Problem to solve:
Write out every entry once more, character for character.

(Saved data entries)
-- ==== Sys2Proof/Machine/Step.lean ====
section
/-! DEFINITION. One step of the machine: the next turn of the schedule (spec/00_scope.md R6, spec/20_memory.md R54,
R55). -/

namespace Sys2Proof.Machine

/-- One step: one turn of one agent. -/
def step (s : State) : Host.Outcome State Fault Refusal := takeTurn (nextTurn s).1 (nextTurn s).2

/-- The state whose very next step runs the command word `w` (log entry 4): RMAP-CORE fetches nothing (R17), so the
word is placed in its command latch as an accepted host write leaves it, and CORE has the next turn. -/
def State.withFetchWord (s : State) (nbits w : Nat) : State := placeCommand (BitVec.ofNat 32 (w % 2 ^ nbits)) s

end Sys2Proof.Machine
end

Written solution:
-- ==== Sys2Proof/Machine/Step.lean ====
section
/-! DEFINITION. One step of the machine: the next turn of the schedule (spec/00_scope.md R6, spec/20_memory.md R54,
R55). -/

namespace Sys2Proof.Machine

/-- One step: one turn of one agent. -/
def step (s : State) : Host.Outcome State Fault Refusal := takeTurn (nextTurn s).1 (nextTurn s).2

/-- The state whose very next step runs the command word `w` (log entry 4): RMAP-CORE fetches nothing (R17), so the
word is placed in its command latch as an accepted host write leaves it, and CORE has the next turn. -/
def State.withFetchWord (s : State) (nbits w : Nat) : State := placeCommand (BitVec.ofNat 32 (w % 2 ^ nbits)) s

end Sys2Proof.Machine
end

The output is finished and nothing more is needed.